Required work:
Within the material below, locate the line with "s.memptr := by cases r <;> rfl" and the line with "s.mic := by cases r <;> rfl", then return those two lines and all lines between them, exactly as written.

Data for the task:

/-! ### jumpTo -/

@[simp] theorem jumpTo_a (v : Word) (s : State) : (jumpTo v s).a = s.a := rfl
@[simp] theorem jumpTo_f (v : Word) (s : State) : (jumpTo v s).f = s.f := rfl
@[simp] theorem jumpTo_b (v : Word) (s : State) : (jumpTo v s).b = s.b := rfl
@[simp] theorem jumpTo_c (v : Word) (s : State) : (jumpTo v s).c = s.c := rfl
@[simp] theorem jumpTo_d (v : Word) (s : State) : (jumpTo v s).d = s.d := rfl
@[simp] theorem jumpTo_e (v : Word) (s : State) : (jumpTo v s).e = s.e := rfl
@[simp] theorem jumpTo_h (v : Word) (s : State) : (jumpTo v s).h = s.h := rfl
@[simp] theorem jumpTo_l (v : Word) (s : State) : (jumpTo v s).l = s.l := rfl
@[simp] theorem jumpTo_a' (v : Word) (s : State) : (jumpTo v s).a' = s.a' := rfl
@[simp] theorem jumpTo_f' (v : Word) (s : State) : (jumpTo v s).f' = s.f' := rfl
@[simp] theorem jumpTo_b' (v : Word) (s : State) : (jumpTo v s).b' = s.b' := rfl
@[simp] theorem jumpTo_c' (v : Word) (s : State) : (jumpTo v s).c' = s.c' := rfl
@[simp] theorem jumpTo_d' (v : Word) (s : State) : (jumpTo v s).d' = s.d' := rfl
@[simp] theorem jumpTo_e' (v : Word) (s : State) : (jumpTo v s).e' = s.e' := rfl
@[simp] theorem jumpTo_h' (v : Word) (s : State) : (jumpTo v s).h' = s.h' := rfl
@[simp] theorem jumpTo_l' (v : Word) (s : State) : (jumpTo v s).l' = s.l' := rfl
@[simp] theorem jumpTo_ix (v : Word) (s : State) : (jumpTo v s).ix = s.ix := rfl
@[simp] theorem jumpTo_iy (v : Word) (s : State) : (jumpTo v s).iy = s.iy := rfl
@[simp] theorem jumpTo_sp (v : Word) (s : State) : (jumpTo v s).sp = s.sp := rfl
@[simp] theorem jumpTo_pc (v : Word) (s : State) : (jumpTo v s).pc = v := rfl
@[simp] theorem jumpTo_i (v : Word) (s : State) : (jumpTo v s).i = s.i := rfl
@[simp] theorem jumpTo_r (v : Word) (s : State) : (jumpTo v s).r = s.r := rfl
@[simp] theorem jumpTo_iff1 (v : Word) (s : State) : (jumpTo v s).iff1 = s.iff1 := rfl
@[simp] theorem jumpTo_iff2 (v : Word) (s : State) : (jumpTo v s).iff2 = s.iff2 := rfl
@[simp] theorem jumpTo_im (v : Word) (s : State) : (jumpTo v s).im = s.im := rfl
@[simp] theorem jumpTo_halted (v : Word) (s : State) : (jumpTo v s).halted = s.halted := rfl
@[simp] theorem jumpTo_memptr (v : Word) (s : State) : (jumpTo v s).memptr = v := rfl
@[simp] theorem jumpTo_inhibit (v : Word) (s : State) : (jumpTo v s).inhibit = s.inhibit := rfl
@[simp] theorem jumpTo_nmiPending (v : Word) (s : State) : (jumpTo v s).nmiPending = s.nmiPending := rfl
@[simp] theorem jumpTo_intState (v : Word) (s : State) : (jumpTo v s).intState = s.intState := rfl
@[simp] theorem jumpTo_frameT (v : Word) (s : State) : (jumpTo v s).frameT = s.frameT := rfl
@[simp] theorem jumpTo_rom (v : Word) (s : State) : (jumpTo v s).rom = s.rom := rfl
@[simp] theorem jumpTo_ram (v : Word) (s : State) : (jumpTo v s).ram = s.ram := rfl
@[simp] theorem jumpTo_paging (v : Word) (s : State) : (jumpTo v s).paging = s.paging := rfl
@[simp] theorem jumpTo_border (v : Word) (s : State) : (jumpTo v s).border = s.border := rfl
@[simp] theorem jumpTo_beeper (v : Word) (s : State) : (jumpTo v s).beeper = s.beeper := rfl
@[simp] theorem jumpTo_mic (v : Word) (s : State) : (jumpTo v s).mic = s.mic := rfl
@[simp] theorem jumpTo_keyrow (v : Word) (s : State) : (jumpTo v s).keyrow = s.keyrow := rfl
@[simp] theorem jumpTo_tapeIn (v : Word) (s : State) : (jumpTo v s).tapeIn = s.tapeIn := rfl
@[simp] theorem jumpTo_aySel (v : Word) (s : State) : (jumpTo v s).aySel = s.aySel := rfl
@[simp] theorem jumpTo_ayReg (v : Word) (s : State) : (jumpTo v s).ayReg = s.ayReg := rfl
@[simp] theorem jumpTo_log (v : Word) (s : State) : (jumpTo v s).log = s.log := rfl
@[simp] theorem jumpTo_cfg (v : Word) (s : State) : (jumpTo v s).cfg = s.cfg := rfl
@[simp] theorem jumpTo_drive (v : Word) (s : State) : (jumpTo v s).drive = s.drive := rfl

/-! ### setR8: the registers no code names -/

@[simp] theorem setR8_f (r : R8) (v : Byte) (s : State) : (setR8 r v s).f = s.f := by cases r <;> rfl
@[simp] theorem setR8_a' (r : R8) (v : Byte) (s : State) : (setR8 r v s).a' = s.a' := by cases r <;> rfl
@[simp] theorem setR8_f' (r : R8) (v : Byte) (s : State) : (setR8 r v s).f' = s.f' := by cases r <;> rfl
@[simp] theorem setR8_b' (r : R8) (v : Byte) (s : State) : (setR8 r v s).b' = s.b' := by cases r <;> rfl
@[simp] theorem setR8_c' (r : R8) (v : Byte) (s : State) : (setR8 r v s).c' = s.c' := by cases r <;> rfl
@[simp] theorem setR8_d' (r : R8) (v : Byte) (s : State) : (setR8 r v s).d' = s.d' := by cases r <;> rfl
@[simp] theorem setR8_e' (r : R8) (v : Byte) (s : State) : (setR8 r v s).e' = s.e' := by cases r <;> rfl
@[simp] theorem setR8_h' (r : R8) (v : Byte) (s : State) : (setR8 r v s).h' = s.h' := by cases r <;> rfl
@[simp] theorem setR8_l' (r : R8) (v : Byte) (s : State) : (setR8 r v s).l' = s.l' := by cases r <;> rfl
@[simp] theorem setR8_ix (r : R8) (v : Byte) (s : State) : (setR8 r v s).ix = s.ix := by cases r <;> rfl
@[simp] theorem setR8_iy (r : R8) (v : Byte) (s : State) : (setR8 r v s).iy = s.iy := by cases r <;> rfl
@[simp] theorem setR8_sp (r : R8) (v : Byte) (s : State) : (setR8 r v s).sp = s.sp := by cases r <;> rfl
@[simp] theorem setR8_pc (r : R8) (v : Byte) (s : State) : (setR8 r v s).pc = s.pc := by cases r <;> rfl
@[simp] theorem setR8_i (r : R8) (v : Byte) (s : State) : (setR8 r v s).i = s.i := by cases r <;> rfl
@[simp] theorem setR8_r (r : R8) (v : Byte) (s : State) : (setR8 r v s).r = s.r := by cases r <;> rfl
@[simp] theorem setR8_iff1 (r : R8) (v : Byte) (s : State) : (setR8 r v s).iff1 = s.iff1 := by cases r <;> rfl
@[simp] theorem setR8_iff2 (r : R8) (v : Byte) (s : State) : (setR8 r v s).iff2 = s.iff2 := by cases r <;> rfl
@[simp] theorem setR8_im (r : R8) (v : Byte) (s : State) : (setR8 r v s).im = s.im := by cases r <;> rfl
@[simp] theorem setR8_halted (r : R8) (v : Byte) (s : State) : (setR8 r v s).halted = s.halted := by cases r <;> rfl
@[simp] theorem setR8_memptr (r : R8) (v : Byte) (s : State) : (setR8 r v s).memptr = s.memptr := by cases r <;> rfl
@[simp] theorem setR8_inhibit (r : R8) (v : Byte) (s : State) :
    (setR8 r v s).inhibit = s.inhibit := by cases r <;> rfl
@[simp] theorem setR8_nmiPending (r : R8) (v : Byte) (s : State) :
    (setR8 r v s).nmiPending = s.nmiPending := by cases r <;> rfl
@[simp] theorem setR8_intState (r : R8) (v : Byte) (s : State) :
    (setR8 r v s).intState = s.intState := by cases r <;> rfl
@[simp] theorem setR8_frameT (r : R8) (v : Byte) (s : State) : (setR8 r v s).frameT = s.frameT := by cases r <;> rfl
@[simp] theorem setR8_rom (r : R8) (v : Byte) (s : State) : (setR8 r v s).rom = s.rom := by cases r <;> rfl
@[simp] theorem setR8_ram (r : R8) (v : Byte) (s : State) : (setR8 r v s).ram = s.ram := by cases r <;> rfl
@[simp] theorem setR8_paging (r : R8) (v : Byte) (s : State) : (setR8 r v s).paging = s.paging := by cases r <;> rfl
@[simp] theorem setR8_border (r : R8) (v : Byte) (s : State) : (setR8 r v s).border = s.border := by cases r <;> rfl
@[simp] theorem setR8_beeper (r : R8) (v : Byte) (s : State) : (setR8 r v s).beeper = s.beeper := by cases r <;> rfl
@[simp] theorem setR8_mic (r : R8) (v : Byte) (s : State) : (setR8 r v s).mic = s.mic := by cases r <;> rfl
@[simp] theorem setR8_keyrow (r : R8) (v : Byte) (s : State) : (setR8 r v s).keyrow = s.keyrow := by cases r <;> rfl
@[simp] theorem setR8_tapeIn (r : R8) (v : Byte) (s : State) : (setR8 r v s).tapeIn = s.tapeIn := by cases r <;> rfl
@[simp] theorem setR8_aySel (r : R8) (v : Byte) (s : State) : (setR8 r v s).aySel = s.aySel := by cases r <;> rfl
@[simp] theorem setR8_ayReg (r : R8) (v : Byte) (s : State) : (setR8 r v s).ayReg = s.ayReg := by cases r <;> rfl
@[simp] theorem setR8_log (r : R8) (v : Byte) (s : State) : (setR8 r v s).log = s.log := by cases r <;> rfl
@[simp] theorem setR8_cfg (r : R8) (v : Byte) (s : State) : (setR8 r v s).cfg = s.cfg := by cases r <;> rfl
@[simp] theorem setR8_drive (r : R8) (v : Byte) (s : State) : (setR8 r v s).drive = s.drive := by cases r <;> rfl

---

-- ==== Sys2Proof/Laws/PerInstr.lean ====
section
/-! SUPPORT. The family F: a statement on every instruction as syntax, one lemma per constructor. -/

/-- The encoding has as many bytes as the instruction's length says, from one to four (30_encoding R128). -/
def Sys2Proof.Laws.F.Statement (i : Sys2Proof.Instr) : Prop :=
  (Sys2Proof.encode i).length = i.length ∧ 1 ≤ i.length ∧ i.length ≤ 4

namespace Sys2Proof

Worked solution:
@[simp] theorem setR8_memptr (r : R8) (v : Byte) (s : State) : (setR8 r v s).memptr = s.memptr := by cases r <;> rfl
@[simp] theorem setR8_inhibit (r : R8) (v : Byte) (s : State) :
    (setR8 r v s).inhibit = s.inhibit := by cases r <;> rfl
@[simp] theorem setR8_nmiPending (r : R8) (v : Byte) (s : State) :
    (setR8 r v s).nmiPending = s.nmiPending := by cases r <;> rfl
@[simp] theorem setR8_intState (r : R8) (v : Byte) (s : State) :
    (setR8 r v s).intState = s.intState := by cases r <;> rfl
@[simp] theorem setR8_frameT (r : R8) (v : Byte) (s : State) : (setR8 r v s).frameT = s.frameT := by cases r <;> rfl
@[simp] theorem setR8_rom (r : R8) (v : Byte) (s : State) : (setR8 r v s).rom = s.rom := by cases r <;> rfl
@[simp] theorem setR8_ram (r : R8) (v : Byte) (s : State) : (setR8 r v s).ram = s.ram := by cases r <;> rfl
@[simp] theorem setR8_paging (r : R8) (v : Byte) (s : State) : (setR8 r v s).paging = s.paging := by cases r <;> rfl
@[simp] theorem setR8_border (r : R8) (v : Byte) (s : State) : (setR8 r v s).border = s.border := by cases r <;> rfl
@[simp] theorem setR8_beeper (r : R8) (v : Byte) (s : State) : (setR8 r v s).beeper = s.beeper := by cases r <;> rfl
@[simp] theorem setR8_mic (r : R8) (v : Byte) (s : State) : (setR8 r v s).mic = s.mic := by cases r <;> rfl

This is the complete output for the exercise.